Required action
Please copy each line of the records below that holds the word "first".
##### Records for this exercise #####
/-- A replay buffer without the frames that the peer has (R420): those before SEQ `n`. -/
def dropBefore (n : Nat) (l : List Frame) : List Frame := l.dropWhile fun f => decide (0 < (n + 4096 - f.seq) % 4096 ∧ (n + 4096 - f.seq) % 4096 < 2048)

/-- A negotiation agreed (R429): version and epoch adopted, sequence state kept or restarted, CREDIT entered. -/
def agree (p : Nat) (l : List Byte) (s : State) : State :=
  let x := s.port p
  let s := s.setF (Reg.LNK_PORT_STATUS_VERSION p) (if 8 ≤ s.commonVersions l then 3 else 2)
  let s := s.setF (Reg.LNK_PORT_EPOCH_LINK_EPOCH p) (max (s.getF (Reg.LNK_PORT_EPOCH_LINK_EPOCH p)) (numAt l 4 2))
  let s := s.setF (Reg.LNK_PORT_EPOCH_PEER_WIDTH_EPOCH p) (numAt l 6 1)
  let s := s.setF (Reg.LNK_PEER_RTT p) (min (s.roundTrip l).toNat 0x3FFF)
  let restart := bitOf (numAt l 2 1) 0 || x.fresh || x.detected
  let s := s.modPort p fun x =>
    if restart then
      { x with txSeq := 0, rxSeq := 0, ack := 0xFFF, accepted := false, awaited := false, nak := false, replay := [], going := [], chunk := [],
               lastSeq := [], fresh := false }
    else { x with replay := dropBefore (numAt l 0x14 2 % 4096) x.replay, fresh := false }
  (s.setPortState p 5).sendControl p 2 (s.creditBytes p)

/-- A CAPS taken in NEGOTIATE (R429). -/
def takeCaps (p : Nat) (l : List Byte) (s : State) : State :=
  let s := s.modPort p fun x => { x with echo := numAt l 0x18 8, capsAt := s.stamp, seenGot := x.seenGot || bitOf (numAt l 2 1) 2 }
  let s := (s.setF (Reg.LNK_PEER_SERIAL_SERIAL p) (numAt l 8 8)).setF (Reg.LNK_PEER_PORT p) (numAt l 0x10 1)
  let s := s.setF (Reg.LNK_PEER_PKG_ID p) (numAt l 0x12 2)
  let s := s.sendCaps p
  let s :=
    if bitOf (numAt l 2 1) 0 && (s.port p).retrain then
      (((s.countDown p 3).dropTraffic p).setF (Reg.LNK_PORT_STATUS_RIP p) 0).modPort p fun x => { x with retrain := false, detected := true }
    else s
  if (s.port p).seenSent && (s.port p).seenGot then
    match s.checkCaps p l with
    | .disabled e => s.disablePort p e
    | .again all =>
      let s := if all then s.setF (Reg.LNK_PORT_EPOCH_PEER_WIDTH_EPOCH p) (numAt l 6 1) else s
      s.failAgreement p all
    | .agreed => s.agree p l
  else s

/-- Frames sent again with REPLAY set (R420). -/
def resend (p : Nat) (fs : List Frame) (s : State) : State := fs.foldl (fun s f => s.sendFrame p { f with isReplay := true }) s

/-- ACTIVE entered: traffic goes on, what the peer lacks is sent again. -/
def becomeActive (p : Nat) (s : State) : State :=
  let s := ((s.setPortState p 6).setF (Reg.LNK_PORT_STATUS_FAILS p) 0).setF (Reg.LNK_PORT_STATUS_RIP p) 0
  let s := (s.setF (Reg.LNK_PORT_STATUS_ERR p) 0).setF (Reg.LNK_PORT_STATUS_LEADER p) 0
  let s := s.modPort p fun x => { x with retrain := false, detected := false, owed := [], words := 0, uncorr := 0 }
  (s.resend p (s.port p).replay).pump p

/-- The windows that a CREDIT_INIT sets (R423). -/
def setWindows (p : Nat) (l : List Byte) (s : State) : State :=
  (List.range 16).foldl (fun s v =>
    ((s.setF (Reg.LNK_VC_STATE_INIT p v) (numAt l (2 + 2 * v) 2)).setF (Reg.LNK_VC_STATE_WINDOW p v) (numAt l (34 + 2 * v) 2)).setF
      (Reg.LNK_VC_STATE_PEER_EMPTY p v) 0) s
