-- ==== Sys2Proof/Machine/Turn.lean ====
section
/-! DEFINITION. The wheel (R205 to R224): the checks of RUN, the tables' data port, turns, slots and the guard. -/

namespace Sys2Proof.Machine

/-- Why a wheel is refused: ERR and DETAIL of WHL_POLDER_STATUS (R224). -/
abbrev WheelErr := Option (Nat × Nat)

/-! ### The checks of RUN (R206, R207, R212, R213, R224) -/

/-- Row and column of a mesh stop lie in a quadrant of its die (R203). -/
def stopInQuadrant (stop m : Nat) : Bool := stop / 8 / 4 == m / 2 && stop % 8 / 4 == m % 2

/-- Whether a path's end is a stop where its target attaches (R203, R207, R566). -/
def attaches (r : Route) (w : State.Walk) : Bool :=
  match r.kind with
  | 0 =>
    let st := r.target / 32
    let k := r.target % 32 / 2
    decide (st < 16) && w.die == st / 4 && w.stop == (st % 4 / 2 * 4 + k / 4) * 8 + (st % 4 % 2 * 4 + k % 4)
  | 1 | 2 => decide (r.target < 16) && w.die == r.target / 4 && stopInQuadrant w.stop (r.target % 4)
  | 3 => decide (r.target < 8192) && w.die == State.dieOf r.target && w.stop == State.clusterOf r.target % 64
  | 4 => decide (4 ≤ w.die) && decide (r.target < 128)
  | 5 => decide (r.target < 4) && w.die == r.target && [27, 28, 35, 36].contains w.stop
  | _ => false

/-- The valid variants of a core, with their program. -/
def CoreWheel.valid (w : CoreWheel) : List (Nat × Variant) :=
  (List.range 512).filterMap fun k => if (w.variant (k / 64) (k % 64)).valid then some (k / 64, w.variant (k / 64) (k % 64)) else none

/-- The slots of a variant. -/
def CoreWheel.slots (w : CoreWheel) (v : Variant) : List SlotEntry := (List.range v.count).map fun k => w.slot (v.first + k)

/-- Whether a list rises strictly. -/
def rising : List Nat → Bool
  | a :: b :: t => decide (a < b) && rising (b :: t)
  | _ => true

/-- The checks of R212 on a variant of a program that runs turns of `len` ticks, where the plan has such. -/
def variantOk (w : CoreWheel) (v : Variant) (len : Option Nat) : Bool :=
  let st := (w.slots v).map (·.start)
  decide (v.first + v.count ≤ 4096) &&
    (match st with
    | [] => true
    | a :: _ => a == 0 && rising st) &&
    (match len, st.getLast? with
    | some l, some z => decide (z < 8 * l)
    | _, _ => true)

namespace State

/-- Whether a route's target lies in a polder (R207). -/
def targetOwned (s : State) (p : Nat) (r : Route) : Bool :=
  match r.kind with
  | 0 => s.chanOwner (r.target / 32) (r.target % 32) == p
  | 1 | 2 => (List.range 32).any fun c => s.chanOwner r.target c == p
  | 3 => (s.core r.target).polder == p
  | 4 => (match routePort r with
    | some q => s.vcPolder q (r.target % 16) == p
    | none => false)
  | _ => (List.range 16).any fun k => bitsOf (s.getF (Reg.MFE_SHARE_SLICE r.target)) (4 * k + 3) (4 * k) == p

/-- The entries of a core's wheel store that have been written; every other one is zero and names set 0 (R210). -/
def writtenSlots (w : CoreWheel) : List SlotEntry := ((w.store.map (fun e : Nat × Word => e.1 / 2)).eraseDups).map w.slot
#####
Solution for this task
def CoreWheel.slots (w : CoreWheel) (v : Variant) : List SlotEntry := (List.range v.count).map fun k => w.slot (v.first + k)
  decide (v.first + v.count ≤ 4096) &&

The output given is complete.